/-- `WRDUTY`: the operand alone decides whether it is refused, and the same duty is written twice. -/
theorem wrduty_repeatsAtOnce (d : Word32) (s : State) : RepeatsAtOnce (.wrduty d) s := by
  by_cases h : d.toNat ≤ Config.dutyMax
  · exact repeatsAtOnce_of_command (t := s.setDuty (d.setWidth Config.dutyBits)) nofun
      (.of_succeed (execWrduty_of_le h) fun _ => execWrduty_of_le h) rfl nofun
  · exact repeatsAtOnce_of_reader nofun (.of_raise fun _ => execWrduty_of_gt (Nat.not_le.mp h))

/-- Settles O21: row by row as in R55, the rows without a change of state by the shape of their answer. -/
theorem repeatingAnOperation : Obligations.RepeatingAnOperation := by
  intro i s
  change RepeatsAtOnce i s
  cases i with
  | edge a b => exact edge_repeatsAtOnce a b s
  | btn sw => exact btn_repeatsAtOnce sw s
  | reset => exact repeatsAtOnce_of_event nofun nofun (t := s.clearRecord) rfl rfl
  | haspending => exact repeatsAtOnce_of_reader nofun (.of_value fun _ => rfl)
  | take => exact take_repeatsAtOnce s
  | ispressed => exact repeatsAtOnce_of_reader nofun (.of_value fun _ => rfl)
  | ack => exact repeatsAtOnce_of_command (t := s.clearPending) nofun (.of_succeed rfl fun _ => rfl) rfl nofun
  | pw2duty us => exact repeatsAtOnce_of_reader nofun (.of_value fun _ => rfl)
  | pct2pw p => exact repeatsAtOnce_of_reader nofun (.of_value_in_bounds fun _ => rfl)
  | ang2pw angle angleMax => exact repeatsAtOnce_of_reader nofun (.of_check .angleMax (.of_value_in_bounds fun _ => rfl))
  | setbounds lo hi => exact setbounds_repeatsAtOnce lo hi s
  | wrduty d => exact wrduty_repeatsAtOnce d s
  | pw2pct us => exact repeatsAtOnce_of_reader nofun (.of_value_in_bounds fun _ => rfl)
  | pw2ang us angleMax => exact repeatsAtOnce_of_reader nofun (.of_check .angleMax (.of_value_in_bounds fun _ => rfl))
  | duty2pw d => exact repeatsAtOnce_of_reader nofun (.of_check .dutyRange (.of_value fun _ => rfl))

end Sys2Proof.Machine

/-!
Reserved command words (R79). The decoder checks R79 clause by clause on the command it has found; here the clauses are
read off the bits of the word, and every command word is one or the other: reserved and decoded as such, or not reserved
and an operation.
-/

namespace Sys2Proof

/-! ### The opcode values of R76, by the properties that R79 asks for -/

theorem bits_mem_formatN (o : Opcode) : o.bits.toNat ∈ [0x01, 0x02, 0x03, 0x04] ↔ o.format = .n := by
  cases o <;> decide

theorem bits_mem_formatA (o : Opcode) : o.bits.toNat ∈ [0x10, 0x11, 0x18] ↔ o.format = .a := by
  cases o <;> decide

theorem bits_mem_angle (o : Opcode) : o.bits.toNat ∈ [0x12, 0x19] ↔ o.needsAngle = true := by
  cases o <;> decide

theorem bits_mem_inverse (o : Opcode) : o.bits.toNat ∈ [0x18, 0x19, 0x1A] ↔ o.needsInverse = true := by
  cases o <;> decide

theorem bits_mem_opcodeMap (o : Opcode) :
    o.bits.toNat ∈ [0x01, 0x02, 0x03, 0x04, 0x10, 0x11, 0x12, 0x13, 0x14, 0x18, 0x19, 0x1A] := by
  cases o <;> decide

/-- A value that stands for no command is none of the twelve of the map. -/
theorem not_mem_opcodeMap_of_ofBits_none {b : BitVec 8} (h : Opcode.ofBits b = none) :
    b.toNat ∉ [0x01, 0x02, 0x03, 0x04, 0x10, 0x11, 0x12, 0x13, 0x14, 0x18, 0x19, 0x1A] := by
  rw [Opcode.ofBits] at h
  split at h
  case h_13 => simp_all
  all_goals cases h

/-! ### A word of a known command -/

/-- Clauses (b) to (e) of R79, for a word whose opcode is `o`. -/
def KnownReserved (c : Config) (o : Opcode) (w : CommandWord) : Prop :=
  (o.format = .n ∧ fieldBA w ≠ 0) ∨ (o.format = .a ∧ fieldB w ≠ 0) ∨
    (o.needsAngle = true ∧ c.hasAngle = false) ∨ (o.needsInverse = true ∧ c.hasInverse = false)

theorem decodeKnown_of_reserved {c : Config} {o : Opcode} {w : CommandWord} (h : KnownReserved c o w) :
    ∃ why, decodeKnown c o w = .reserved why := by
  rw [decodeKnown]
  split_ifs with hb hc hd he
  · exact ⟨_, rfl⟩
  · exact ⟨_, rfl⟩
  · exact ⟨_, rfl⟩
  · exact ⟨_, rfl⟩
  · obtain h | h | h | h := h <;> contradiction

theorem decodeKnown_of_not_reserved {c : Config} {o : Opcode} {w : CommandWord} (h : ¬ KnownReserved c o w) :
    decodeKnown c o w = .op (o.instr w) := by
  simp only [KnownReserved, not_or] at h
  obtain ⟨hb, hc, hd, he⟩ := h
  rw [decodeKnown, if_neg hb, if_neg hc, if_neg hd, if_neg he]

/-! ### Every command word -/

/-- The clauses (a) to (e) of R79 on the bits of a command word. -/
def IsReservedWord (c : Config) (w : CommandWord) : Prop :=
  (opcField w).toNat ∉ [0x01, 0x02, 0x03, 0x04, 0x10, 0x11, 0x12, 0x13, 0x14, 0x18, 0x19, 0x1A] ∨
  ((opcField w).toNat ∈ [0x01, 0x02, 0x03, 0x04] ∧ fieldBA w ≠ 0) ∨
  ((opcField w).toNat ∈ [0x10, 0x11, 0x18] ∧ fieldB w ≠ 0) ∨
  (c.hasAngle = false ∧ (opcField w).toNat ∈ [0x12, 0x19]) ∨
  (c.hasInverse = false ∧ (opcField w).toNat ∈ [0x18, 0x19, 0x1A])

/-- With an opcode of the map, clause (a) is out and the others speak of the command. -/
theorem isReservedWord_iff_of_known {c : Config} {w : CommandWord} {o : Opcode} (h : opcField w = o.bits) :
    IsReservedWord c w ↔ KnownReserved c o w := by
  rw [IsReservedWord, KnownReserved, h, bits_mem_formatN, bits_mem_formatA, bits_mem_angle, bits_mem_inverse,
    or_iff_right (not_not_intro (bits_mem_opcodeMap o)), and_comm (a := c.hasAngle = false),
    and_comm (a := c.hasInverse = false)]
◇ ◇ ◇ ◇
EXERCISE DESCRIPTION: Repeat every record, exactly as written.

YOUR RESPONSE:
/-- `WRDUTY`: the operand alone decides whether it is refused, and the same duty is written twice. -/
theorem wrduty_repeatsAtOnce (d : Word32) (s : State) : RepeatsAtOnce (.wrduty d) s := by
  by_cases h : d.toNat ≤ Config.dutyMax
  · exact repeatsAtOnce_of_command (t := s.setDuty (d.setWidth Config.dutyBits)) nofun
      (.of_succeed (execWrduty_of_le h) fun _ => execWrduty_of_le h) rfl nofun
  · exact repeatsAtOnce_of_reader nofun (.of_raise fun _ => execWrduty_of_gt (Nat.not_le.mp h))

/-- Settles O21: row by row as in R55, the rows without a change of state by the shape of their answer. -/
theorem repeatingAnOperation : Obligations.RepeatingAnOperation := by
  intro i s
  change RepeatsAtOnce i s
  cases i with
  | edge a b => exact edge_repeatsAtOnce a b s
  | btn sw => exact btn_repeatsAtOnce sw s
  | reset => exact repeatsAtOnce_of_event nofun nofun (t := s.clearRecord) rfl rfl
  | haspending => exact repeatsAtOnce_of_reader nofun (.of_value fun _ => rfl)
  | take => exact take_repeatsAtOnce s
  | ispressed => exact repeatsAtOnce_of_reader nofun (.of_value fun _ => rfl)
  | ack => exact repeatsAtOnce_of_command (t := s.clearPending) nofun (.of_succeed rfl fun _ => rfl) rfl nofun
  | pw2duty us => exact repeatsAtOnce_of_reader nofun (.of_value fun _ => rfl)
  | pct2pw p => exact repeatsAtOnce_of_reader nofun (.of_value_in_bounds fun _ => rfl)
  | ang2pw angle angleMax => exact repeatsAtOnce_of_reader nofun (.of_check .angleMax (.of_value_in_bounds fun _ => rfl))
  | setbounds lo hi => exact setbounds_repeatsAtOnce lo hi s
  | wrduty d => exact wrduty_repeatsAtOnce d s
  | pw2pct us => exact repeatsAtOnce_of_reader nofun (.of_value_in_bounds fun _ => rfl)
  | pw2ang us angleMax => exact repeatsAtOnce_of_reader nofun (.of_check .angleMax (.of_value_in_bounds fun _ => rfl))
  | duty2pw d => exact repeatsAtOnce_of_reader nofun (.of_check .dutyRange (.of_value fun _ => rfl))

end Sys2Proof.Machine

/-!
Reserved command words (R79). The decoder checks R79 clause by clause on the command it has found; here the clauses are
read off the bits of the word, and every command word is one or the other: reserved and decoded as such, or not reserved
and an operation.
-/

namespace Sys2Proof

/-! ### The opcode values of R76, by the properties that R79 asks for -/

theorem bits_mem_formatN (o : Opcode) : o.bits.toNat ∈ [0x01, 0x02, 0x03, 0x04] ↔ o.format = .n := by
  cases o <;> decide

theorem bits_mem_formatA (o : Opcode) : o.bits.toNat ∈ [0x10, 0x11, 0x18] ↔ o.format = .a := by
  cases o <;> decide

theorem bits_mem_angle (o : Opcode) : o.bits.toNat ∈ [0x12, 0x19] ↔ o.needsAngle = true := by
  cases o <;> decide

theorem bits_mem_inverse (o : Opcode) : o.bits.toNat ∈ [0x18, 0x19, 0x1A] ↔ o.needsInverse = true := by
  cases o <;> decide

theorem bits_mem_opcodeMap (o : Opcode) :
    o.bits.toNat ∈ [0x01, 0x02, 0x03, 0x04, 0x10, 0x11, 0x12, 0x13, 0x14, 0x18, 0x19, 0x1A] := by
  cases o <;> decide

/-- A value that stands for no command is none of the twelve of the map. -/
theorem not_mem_opcodeMap_of_ofBits_none {b : BitVec 8} (h : Opcode.ofBits b = none) :
    b.toNat ∉ [0x01, 0x02, 0x03, 0x04, 0x10, 0x11, 0x12, 0x13, 0x14, 0x18, 0x19, 0x1A] := by
  rw [Opcode.ofBits] at h
  split at h
  case h_13 => simp_all
  all_goals cases h

/-! ### A word of a known command -/

/-- Clauses (b) to (e) of R79, for a word whose opcode is `o`. -/
def KnownReserved (c : Config) (o : Opcode) (w : CommandWord) : Prop :=
  (o.format = .n ∧ fieldBA w ≠ 0) ∨ (o.format = .a ∧ fieldB w ≠ 0) ∨
    (o.needsAngle = true ∧ c.hasAngle = false) ∨ (o.needsInverse = true ∧ c.hasInverse = false)

theorem decodeKnown_of_reserved {c : Config} {o : Opcode} {w : CommandWord} (h : KnownReserved c o w) :
    ∃ why, decodeKnown c o w = .reserved why := by
  rw [decodeKnown]
  split_ifs with hb hc hd he
  · exact ⟨_, rfl⟩
  · exact ⟨_, rfl⟩
  · exact ⟨_, rfl⟩
  · exact ⟨_, rfl⟩
  · obtain h | h | h | h := h <;> contradiction

theorem decodeKnown_of_not_reserved {c : Config} {o : Opcode} {w : CommandWord} (h : ¬ KnownReserved c o w) :
    decodeKnown c o w = .op (o.instr w) := by
  simp only [KnownReserved, not_or] at h
  obtain ⟨hb, hc, hd, he⟩ := h
  rw [decodeKnown, if_neg hb, if_neg hc, if_neg hd, if_neg he]

/-! ### Every command word -/

/-- The clauses (a) to (e) of R79 on the bits of a command word. -/
def IsReservedWord (c : Config) (w : CommandWord) : Prop :=
  (opcField w).toNat ∉ [0x01, 0x02, 0x03, 0x04, 0x10, 0x11, 0x12, 0x13, 0x14, 0x18, 0x19, 0x1A] ∨
  ((opcField w).toNat ∈ [0x01, 0x02, 0x03, 0x04] ∧ fieldBA w ≠ 0) ∨
  ((opcField w).toNat ∈ [0x10, 0x11, 0x18] ∧ fieldB w ≠ 0) ∨
  (c.hasAngle = false ∧ (opcField w).toNat ∈ [0x12, 0x19]) ∨
  (c.hasInverse = false ∧ (opcField w).toNat ∈ [0x18, 0x19, 0x1A])

/-- With an opcode of the map, clause (a) is out and the others speak of the command. -/
theorem isReservedWord_iff_of_known {c : Config} {w : CommandWord} {o : Opcode} (h : opcField w = o.bits) :
    IsReservedWord c w ↔ KnownReserved c o w := by
  rw [IsReservedWord, KnownReserved, h, bits_mem_formatN, bits_mem_formatA, bits_mem_angle, bits_mem_inverse,
    or_iff_right (not_not_intro (bits_mem_opcodeMap o)), and_comm (a := c.hasAngle = false),
    and_comm (a := c.hasInverse = false)]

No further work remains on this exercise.